▸ Data under study
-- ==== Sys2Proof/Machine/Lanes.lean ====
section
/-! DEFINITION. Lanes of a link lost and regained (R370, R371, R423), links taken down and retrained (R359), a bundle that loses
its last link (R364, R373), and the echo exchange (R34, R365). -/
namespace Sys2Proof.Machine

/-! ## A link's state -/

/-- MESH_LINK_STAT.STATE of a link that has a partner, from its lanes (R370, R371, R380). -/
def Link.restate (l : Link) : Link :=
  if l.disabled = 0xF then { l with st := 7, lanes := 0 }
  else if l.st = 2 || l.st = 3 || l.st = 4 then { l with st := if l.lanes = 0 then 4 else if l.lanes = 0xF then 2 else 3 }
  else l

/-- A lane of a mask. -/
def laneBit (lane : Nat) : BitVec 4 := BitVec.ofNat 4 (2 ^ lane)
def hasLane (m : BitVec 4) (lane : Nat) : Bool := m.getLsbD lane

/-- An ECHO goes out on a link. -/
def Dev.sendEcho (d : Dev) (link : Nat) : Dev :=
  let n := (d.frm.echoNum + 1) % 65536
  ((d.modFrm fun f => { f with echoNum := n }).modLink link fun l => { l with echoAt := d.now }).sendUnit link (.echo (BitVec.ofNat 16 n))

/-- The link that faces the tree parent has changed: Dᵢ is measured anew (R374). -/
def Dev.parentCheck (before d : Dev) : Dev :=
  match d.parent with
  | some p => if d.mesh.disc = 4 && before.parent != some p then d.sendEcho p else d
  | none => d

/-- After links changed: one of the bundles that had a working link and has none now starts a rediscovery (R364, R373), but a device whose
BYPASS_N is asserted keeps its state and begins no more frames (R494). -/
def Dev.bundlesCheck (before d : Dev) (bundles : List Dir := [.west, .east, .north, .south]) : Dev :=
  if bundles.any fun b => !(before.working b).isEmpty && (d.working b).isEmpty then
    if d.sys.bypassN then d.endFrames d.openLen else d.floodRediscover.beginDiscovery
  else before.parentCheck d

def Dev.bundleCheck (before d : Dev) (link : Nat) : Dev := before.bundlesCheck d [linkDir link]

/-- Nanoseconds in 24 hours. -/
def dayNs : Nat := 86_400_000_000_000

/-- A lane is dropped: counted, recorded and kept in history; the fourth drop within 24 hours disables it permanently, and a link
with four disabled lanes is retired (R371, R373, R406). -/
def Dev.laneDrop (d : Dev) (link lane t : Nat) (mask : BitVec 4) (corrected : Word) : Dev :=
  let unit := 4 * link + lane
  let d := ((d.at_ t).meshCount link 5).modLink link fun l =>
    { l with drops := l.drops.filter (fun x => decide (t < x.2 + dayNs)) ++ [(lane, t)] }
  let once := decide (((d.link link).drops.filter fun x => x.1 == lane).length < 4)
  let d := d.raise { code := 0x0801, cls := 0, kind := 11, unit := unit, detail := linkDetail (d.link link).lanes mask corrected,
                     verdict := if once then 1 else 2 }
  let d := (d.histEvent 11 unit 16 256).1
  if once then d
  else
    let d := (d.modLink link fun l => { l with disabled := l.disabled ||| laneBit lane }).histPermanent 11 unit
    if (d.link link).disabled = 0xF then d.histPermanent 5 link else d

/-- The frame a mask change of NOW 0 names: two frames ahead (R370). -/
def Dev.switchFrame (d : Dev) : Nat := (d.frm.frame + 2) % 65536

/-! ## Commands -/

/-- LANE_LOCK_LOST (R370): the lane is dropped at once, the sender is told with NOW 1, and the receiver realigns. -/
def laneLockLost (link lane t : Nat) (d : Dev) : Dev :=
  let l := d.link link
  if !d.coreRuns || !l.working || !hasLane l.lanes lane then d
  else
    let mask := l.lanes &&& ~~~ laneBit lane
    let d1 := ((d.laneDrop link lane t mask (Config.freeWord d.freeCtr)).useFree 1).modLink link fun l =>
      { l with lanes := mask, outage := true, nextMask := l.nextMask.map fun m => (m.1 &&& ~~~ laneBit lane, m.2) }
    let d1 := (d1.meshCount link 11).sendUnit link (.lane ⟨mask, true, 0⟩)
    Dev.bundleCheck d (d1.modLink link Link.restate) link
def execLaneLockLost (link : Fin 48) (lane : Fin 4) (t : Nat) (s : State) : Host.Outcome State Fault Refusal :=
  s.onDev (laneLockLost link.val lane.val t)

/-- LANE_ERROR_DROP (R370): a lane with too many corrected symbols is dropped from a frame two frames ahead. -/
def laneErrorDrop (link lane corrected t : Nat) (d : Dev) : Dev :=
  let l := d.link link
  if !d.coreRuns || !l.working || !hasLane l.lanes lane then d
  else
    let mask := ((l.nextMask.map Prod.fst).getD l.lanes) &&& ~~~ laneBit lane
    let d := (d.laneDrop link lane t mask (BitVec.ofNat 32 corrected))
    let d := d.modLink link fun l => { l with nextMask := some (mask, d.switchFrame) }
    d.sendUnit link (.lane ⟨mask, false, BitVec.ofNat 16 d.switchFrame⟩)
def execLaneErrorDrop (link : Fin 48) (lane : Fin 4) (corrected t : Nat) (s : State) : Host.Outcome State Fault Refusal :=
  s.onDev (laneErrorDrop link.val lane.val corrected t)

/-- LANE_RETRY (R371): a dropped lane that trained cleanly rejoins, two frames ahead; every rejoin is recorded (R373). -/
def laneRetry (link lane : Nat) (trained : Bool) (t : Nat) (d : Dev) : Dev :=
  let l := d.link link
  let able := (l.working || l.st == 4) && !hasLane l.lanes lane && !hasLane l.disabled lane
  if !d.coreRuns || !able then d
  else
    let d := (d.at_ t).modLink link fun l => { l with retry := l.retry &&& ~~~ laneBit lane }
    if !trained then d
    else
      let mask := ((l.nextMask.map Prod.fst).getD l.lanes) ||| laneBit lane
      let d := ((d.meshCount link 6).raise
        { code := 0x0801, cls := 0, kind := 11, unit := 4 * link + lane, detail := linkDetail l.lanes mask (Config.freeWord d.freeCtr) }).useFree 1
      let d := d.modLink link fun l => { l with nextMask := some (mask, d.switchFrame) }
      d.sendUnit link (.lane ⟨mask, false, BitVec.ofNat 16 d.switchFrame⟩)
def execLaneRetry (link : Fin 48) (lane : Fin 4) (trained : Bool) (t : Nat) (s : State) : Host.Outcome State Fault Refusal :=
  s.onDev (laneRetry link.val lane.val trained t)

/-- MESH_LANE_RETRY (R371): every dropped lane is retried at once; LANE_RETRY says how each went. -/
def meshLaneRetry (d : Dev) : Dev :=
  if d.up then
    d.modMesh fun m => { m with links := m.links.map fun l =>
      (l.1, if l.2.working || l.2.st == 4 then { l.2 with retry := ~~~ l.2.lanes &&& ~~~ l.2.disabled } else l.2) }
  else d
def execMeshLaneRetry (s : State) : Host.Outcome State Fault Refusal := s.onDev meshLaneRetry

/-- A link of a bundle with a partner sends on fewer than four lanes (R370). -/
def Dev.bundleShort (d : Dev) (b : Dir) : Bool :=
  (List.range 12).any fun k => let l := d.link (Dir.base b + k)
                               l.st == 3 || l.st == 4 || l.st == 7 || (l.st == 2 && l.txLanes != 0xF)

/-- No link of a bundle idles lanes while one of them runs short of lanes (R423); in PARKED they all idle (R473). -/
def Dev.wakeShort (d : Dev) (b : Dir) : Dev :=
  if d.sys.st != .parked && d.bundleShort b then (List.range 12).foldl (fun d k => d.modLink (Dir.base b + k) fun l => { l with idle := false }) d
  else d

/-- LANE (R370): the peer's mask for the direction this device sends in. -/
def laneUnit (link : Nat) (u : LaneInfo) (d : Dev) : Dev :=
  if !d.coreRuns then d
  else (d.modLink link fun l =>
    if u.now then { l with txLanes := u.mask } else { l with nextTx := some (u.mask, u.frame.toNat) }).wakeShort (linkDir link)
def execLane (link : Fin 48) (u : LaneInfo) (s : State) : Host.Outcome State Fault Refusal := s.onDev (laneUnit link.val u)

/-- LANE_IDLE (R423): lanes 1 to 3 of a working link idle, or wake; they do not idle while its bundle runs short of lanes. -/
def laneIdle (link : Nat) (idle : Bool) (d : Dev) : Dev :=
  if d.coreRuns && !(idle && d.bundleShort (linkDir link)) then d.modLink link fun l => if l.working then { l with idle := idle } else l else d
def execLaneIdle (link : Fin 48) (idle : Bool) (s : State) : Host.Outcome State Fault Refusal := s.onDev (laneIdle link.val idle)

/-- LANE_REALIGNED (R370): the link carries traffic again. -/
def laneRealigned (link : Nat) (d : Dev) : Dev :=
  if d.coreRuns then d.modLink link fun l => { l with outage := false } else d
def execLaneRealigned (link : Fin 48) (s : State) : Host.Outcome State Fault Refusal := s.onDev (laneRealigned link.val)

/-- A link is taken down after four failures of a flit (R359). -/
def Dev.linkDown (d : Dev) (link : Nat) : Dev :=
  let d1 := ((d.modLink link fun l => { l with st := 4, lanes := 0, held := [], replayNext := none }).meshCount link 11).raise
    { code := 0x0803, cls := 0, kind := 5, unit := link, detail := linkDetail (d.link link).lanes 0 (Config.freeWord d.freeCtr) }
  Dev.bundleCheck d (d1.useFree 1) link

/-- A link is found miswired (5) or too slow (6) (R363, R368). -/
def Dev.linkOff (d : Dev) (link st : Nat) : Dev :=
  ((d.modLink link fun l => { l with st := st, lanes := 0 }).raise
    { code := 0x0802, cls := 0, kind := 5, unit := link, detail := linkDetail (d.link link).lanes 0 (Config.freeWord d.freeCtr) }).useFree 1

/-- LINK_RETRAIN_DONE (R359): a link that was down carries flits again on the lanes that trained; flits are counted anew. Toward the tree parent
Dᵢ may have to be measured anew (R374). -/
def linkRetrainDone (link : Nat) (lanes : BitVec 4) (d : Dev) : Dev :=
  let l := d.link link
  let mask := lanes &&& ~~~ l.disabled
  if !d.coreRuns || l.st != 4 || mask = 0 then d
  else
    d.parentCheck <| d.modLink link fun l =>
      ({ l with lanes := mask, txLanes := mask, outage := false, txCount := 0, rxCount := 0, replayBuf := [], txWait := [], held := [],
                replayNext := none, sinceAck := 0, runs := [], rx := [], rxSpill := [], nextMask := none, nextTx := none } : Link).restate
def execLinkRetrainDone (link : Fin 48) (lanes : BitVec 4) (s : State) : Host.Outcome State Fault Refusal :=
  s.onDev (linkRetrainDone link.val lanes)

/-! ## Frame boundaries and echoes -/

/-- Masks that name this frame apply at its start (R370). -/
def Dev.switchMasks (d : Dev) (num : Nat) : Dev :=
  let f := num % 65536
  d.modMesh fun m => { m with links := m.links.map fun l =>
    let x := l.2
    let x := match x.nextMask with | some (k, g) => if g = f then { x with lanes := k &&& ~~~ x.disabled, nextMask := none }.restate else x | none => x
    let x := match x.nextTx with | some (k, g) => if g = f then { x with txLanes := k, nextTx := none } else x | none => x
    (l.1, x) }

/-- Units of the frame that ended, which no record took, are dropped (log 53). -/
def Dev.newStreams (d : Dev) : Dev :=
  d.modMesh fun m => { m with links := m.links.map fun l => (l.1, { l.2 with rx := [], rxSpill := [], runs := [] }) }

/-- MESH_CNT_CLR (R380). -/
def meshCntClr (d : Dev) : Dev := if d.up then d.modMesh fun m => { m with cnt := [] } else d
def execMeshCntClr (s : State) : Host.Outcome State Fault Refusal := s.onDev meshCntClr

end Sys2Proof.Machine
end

--

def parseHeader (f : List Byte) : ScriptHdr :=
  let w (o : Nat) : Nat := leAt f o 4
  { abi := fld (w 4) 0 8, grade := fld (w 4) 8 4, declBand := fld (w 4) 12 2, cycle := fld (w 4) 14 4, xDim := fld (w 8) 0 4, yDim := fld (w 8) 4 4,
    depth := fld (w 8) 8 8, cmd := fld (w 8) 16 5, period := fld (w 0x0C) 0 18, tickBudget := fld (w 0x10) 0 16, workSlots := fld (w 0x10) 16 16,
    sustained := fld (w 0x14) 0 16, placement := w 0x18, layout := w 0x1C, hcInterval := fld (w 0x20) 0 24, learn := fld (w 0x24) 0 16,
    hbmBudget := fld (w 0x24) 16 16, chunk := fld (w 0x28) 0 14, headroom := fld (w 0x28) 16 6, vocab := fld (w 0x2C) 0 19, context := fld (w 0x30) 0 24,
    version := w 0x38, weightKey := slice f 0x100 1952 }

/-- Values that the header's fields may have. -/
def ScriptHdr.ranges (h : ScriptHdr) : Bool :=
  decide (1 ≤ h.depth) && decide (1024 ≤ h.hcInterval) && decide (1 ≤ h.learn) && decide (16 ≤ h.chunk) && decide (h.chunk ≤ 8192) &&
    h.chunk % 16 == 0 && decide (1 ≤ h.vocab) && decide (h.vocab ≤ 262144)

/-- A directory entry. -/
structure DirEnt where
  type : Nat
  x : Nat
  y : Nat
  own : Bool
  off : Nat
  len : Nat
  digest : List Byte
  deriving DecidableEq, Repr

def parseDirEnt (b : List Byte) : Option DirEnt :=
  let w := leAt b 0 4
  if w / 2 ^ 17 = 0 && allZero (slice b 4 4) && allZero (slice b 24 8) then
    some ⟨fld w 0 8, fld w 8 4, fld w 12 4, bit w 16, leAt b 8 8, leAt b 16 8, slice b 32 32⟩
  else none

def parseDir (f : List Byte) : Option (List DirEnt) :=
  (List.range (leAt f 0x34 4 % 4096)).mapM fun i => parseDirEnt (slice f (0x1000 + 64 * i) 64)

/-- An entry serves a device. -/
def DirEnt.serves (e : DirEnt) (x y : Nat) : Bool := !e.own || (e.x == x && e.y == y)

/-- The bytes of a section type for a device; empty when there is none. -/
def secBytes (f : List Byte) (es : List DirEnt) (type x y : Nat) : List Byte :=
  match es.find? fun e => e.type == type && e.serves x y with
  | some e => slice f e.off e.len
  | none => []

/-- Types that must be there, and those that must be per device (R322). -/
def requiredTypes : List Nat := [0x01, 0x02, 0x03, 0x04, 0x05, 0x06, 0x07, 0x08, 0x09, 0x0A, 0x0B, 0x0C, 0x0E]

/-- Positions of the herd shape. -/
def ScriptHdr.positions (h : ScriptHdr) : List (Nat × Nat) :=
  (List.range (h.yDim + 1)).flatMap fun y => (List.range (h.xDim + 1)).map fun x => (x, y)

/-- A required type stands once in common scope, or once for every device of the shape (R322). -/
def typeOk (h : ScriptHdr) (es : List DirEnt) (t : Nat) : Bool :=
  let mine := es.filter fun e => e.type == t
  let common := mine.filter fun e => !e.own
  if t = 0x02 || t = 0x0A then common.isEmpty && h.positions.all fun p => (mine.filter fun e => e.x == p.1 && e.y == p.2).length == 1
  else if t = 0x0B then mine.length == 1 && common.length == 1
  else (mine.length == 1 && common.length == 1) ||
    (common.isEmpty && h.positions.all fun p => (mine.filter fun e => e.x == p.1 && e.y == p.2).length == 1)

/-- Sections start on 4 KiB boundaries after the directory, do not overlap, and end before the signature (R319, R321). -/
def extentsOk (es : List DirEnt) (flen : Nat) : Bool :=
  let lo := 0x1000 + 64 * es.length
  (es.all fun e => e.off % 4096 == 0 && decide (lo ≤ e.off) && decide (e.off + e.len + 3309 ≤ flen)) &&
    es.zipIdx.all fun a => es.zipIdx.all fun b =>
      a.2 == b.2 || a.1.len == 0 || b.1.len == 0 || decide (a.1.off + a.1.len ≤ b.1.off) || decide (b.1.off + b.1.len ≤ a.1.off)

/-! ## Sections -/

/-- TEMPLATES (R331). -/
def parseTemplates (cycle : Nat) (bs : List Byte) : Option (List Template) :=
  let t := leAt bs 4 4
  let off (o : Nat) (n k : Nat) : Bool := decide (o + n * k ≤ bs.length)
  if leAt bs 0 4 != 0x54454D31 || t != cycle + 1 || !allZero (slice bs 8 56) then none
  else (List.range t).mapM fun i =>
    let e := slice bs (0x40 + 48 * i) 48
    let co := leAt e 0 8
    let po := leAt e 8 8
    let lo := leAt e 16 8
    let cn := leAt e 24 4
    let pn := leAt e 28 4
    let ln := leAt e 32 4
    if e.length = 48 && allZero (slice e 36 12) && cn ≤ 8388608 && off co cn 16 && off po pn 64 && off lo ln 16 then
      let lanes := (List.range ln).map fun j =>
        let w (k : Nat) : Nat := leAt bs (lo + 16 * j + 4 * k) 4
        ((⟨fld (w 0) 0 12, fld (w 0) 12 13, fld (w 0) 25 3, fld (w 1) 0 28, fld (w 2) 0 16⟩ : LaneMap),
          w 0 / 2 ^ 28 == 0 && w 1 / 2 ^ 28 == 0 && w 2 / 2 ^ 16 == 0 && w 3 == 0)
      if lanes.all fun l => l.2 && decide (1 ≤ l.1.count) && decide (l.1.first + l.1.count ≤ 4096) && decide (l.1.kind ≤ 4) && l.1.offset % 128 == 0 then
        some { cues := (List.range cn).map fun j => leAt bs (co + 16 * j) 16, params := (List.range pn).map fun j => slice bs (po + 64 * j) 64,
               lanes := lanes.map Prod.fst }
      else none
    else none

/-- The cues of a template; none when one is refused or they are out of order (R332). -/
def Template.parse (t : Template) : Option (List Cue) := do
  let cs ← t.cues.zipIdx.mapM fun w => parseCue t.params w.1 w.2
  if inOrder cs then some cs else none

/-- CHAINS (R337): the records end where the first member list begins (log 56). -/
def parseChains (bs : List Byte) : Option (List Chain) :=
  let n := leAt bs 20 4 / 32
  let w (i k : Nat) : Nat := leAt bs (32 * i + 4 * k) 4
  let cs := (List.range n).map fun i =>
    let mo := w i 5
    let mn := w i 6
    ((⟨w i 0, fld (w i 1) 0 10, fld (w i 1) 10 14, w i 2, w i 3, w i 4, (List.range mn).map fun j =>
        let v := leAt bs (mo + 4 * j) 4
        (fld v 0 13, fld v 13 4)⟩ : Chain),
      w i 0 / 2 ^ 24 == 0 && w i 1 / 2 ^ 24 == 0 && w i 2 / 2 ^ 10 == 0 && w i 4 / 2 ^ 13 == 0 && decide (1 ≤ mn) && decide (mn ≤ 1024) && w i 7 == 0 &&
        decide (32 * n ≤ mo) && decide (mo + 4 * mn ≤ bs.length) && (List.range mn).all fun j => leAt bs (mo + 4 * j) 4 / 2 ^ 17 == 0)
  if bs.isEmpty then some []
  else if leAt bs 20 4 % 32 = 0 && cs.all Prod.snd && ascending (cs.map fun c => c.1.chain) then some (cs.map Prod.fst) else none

▸ Work item
Pull out all lines from the entries above in which the word "length" appears.

▸ Completed task
  let once := decide (((d.link link).drops.filter fun x => x.1 == lane).length < 4)
  if t = 0x02 || t = 0x0A then common.isEmpty && h.positions.all fun p => (mine.filter fun e => e.x == p.1 && e.y == p.2).length == 1
  else if t = 0x0B then mine.length == 1 && common.length == 1
  else (mine.length == 1 && common.length == 1) ||
    (common.isEmpty && h.positions.all fun p => (mine.filter fun e => e.x == p.1 && e.y == p.2).length == 1)
  let lo := 0x1000 + 64 * es.length
  let off (o : Nat) (n k : Nat) : Bool := decide (o + n * k ≤ bs.length)
    if e.length = 48 && allZero (slice e 36 12) && cn ≤ 8388608 && off co cn 16 && off po pn 64 && off lo ln 16 then
        decide (32 * n ≤ mo) && decide (mo + 4 * mn ≤ bs.length) && (List.range mn).all fun j => leAt bs (mo + 4 * j) 4 / 2 ^ 17 == 0)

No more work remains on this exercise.